Probing In-Context Learning: Impact of Task Complexity and Model Architecture on Generalization and Efficiency
Binwen Liu, Peiyu Xu, Quan Yuan, Yihong Chen
TL;DR
The paper investigates in-context learning (ICL) by varying task complexity (linear, Gaussian kernel, nonlinear dynamics) and model architectures (GPT-2 Transformer, FlashAttention, Hyena, Mamba). Using synthetic data and a curriculum that scales context and input dimensionality, it demonstrates that architecture exerts a strong influence on ICL performance, with Mamba excelling in temporally structured tasks and Transformers offering broad generalization, while Hyena and FlashAttention present trade-offs in efficiency and low-data sensitivity. Key mechanisms identified include locality-induced shortcuts in kernel tasks, improved nonlinear separability via input scaling, and curriculum-driven alignment that enhances convergence. These results offer practical guidance for selecting and combining architectural biases to improve robust ICL across diverse function classes.
Abstract
We investigate in-context learning (ICL) through a meticulous experimental framework that systematically varies task complexity and model architecture.
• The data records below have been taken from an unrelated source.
/-- SETADV whose table has a refinement `r`: the writes of SETMODE, then CTRL_A if `r` differs from the base pattern in
the low WGM bits, then CTRL_B if it differs in the high ones; WGM ends as `r`, whatever it was, and every other field keeps
its value (R79). -/
def Obligations.SetadvEndsInTheRefinement : Prop :=
  ∀ (s : State) (pin : Pin) (mode setting : BitVec 3) (t : Timer) (ch : Channel) (m : WaveformMode)
    (a : AdvancedModeSetting) (r : BitVec 4),
    resolvePin s.board pin = some (t, ch) → isBusy s t = false → s.board.modeImpl.get t = true →
    modeOfCode mode = some m → settingOfCode setting = some a → refinement s.board t m a = some r →
    ∃ s1 us, exec (.setmode pin mode) s = .next s1
      ∧ exec (.setadv pin mode setting) s = .next { s with
          timers := us, result := 0
          trace := s1.trace
            ++ (if (r ^^^ basePattern s.board t m) &&& 0b0011 = 0 then [] else [.wrote (regA t) (readReg us (regA t))])
            ++ (if (r ^^^ basePattern s.board t m) &&& wgmMask t &&& 0b1100 = 0 then []
                else [.wrote (regB t) (readReg us (regB t))]) }
      ∧ wgmField us t = r &&& wgmMask t ∧ KeepsAllButWgm t s.timers us

/-- A setting that does not apply makes no access: SETADV then ends exactly as SETMODE does, with status OK (R81). -/
def Obligations.SetadvWithoutRefinementIsSetmode : Prop :=
  ∀ (s : State) (pin : Pin) (mode setting : BitVec 3) (t : Timer) (ch : Channel) (m : WaveformMode)
    (a : AdvancedModeSetting),
    resolvePin s.board pin = some (t, ch) → isBusy s t = false → s.board.modeImpl.get t = true →
    modeOfCode mode = some m → settingOfCode setting = some a → refinement s.board t m a = none →
    ∃ s1, exec (.setmode pin mode) s = .next s1 ∧ exec (.setadv pin mode setting) s = .next s1 ∧ s1.result = 0
      ∧ wgmField s1.timers t = basePattern s.board t m &&& wgmMask t

/-- The composition law: the registers after SETADV are those after SETMODE with `WGM(t) <- r` written on them where the
table has the refinement `r`, and those after SETMODE where it has none (R80). -/
def Obligations.SetadvIsSetmodeThenOverlay : Prop :=
  ∀ (s : State) (pin : Pin) (mode setting : BitVec 3) (t : Timer) (ch : Channel) (m : WaveformMode)
    (a : AdvancedModeSetting),
    resolvePin s.board pin = some (t, ch) → isBusy s t = false → s.board.modeImpl.get t = true →
    modeOfCode mode = some m → settingOfCode setting = some a →
    ∃ s1 s2, exec (.setmode pin mode) s = .next s1 ∧ exec (.setadv pin mode setting) s = .next s2
      ∧ s2.timers = (match refinement s.board t m a with
          | none => s1.timers
          | some r => writeWgm s.board s1.timers t r)

/-- The table of R84, row by row: of each UNO328P refinement the base pattern, the result, and the RMWs that SETADV adds;
every other combination has no refinement. -/
def Obligations.UnoOverlayWritesAreThoseOfTheTable : Prop :=
  (∀ t ∈ [Timer.t0, .t2], ∀ x ∈ [(WaveformMode.fast, AdvancedModeSetting.topOcra, 0b011, 0b111, [.rmw t .b 0 0b00001000]),
        (WaveformMode.phase, AdvancedModeSetting.topOcra, 0b001, 0b101, [.rmw t .b 0 0b00001000]),
        (WaveformMode.ctc, AdvancedModeSetting.topOcra, 0b010, 0b010, [])],
      basePattern uno328p t x.1 = x.2.2.1 ∧ refinement uno328p t x.1 x.2.1 = some x.2.2.2.1
        ∧ overlayAccesses t x.2.2.1 x.2.2.2.1 = x.2.2.2.2)
    ∧ (∀ x ∈ [(WaveformMode.fast, AdvancedModeSetting.bits8, 0b0101, 0b0101, []),
        (WaveformMode.fast, AdvancedModeSetting.bits9, 0b0101, 0b0110, [.rmw .t1 .a 0b01 0b10]),
        (WaveformMode.fast, AdvancedModeSetting.bits10, 0b0101, 0b0111, [.rmw .t1 .a 0 0b10]),
        (WaveformMode.fast, AdvancedModeSetting.topOcra, 0b0101, 0b1111, [.rmw .t1 .a 0 0b10, .rmw .t1 .b 0 0b00010000]),
        (WaveformMode.fast, AdvancedModeSetting.topIcr, 0b0101, 0b1110, [.rmw .t1 .a 0b01 0b10, .rmw .t1 .b 0 0b00010000]),
        (WaveformMode.phase, AdvancedModeSetting.bits8, 0b0001, 0b0001, []),
        (WaveformMode.phase, AdvancedModeSetting.bits9, 0b0001, 0b0010, [.rmw .t1 .a 0b01 0b10]),
        (WaveformMode.phase, AdvancedModeSetting.bits10, 0b0001, 0b0011, [.rmw .t1 .a 0 0b10]),
        (WaveformMode.phase, AdvancedModeSetting.topOcra, 0b0001, 0b1011, [.rmw .t1 .a 0 0b10, .rmw .t1 .b 0 0b00010000]),
        (WaveformMode.phase, AdvancedModeSetting.topIcr, 0b0001, 0b1010, [.rmw .t1 .a 0b01 0b10, .rmw .t1 .b 0 0b00010000]),
        (WaveformMode.ctc, AdvancedModeSetting.topOcra, 0b0100, 0b0100, []),
        (WaveformMode.ctc, AdvancedModeSetting.topIcr, 0b0100, 0b1100, [.rmw .t1 .b 0 0b00010000]),
        (WaveformMode.pfc, AdvancedModeSetting.topOcra, 0b1000, 0b1001, [.rmw .t1 .a 0 0b01]),
        (WaveformMode.pfc, AdvancedModeSetting.topIcr, 0b1000, 0b1000, [])],
      basePattern uno328p .t1 x.1 = x.2.2.1 ∧ refinement uno328p .t1 x.1 x.2.1 = some x.2.2.2.1
        ∧ overlayAccesses .t1 x.2.2.1 x.2.2.2.1 = x.2.2.2.2)
    ∧ ∀ (t : Timer) (m : WaveformMode) (a : AdvancedModeSetting), refinement uno328p t m a ≠ none ↔
        (m, a) ∈ (if t = .t1 then [(.fast, .bits8), (.fast, .bits9), (.fast, .bits10), (.fast, .topOcra), (.fast, .topIcr),
            (.phase, .bits8), (.phase, .bits9), (.phase, .bits10), (.phase, .topOcra), (.phase, .topIcr),
            (.ctc, .topOcra), (.ctc, .topIcr), (.pfc, .topOcra), (.pfc, .topIcr)]
          else [(.fast, .topOcra), (.phase, .topOcra), (.ctc, .topOcra)])

/-! ## SETFREQ -/

/-- SETFREQ with a choice the timer supports clears CS and then writes the choice's pattern: two writes of CTRL_B, the
first with CS = 0, and no other field changes (R87, R88). -/
def Obligations.SetfreqSelectsTheClock : Prop :=
  ∀ (s : State) (pin : Pin) (freq : BitVec 5) (t : Timer) (ch : Channel) (c : BitVec 3),
    resolvePin s.board pin = some (t, ch) → isBusy s t = false → s.board.freqImpl.get t = true →
    csPattern s.board t freq = some c →
    ∃ us, exec (.setfreq pin freq) s = .next { s with
          timers := us, result := 0
          trace := [.wrote (regB t) (readReg s.timers (regB t) &&& 0x00F8), .wrote (regB t) (readReg us (regB t))] }
        ∧ csField us t = c ∧ KeepsAllButCs t s.timers us

/-- SETFREQ with a choice the timer lacks clears CS all the same, in one write, and answers InvalidFrequency (R88, R89,
R91). -/
def Obligations.SetfreqClearsTheClockThenRejects : Prop :=
  ∀ (s : State) (pin : Pin) (freq : BitVec 5) (t : Timer) (ch : Channel),
    resolvePin s.board pin = some (t, ch) → isBusy s t = false → s.board.freqImpl.get t = true →
    csPattern s.board t freq = none →
    ∃ us, exec (.setfreq pin freq) s = .next { s with
          timers := us, result := 2, trace := [.wrote (regB t) (readReg us (regB t))] }
        ∧ csField us t = 0 ∧ KeepsAllButCs t s.timers us

/-- The clear comes first whatever the choice, and is a write even where CS is 0 already; on a pin the profile lacks there
is none (R89). -/
def Obligations.SetfreqAlwaysClearsFirst : Prop :=
  ∀ (s : State) (pin : Pin) (freq : BitVec 5),
    (∀ t ch, resolvePin s.board pin = some (t, ch) → isBusy s t = false → s.board.freqImpl.get t = true →
      ∃ s' more, exec (.setfreq pin freq) s = .next s'
        ∧ s'.trace = .wrote (regB t) (readReg s.timers (regB t) &&& 0x00F8) :: more
        ∧ (s'.result = 2 → more = [] ∧ csField s'.timers t = 0))
      ∧ (resolvePin s.board pin = none → exec (.setfreq pin freq) s = .next { s with trace := [], result := 1 })

/-- A code is accepted exactly where it names a choice that the pin's own timer has; codes 0 and 10 to 31 never are, and
every code not accepted is InvalidFrequency with CS cleared (R91). -/
def Obligations.SetfreqAcceptsExactlyTheTimersChoices : Prop :=
  ∀ (s : State) (pin : Pin) (freq : BitVec 5) (t : Timer) (ch : Channel),
    resolvePin s.board pin = some (t, ch) → isBusy s t = false → s.board.freqImpl.get t = true →
    ∃ s', exec (.setfreq pin freq) s = .next s'
      ∧ (s'.result = 0 ↔ ∃ f, freqOfCode freq = some f ∧ (s.board.freqTable.get t).get f ≠ none)
      ∧ (s'.result ≠ 0 → s'.result = 2 ∧ csField s'.timers t = 0) ∧ (freq = 0 ∨ 10 ≤ freq.toNat → s'.result = 2)

/-- Where the profile does not implement the timer's frequency table, SETFREQ and APPLY answer Unsupported after the pin
check and before any access, so CS is not cleared, and record a refusal; UNO328P implements every timer's (R94). -/
def Obligations.UnimplementedFrequencyTableIsUnsupported : Prop :=
  (∀ (s : State) (pin : Pin) (m a o : BitVec 3) (f : BitVec 5) (p : BitVec 7),
    ∀ i ∈ [Instr.setfreq pin f, .apply pin m a o p f],
      (resolvePin s.board pin = none → exec i s = .next { s with trace := [], result := 1 })
        ∧ ∀ t ch, resolvePin s.board pin = some (t, ch) → isBusy s t = false → s.board.freqImpl.get t = false →
          exec i s = .next { s with trace := [], result := 5, refusalMark := true })
    ∧ ∀ t, uno328p.freqImpl.get t = true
Extending beyond the linear regression baseline, we introduce Gaussian kernel regression and nonlinear dynamical system tasks, which emphasize temporal and recursive reasoning. We evaluate four distinct models: a GPT2-style Transformer, a Transformer with FlashAttention mechanism, a convolutional Hyena-based model, and the Mamba state-space model. Each model is trained from scratch on synthetic datasets and assessed for generalization during testing. Our findings highlight that model architecture significantly shapes ICL performance. The standard Transformer demonstrates robust performance across diverse tasks, while Mamba excels in temporally structured dynamics. Hyena effectively captures long-range dependencies but shows higher variance early in training, and FlashAttention offers computational efficiency but is more sensitive in low-data regimes. Further analysis uncovers locality-induced shortcuts in Gaussian kernel tasks, enhanced nonlinear separability through input range scaling, and the critical role of curriculum learning in mastering high-dimensional tasks.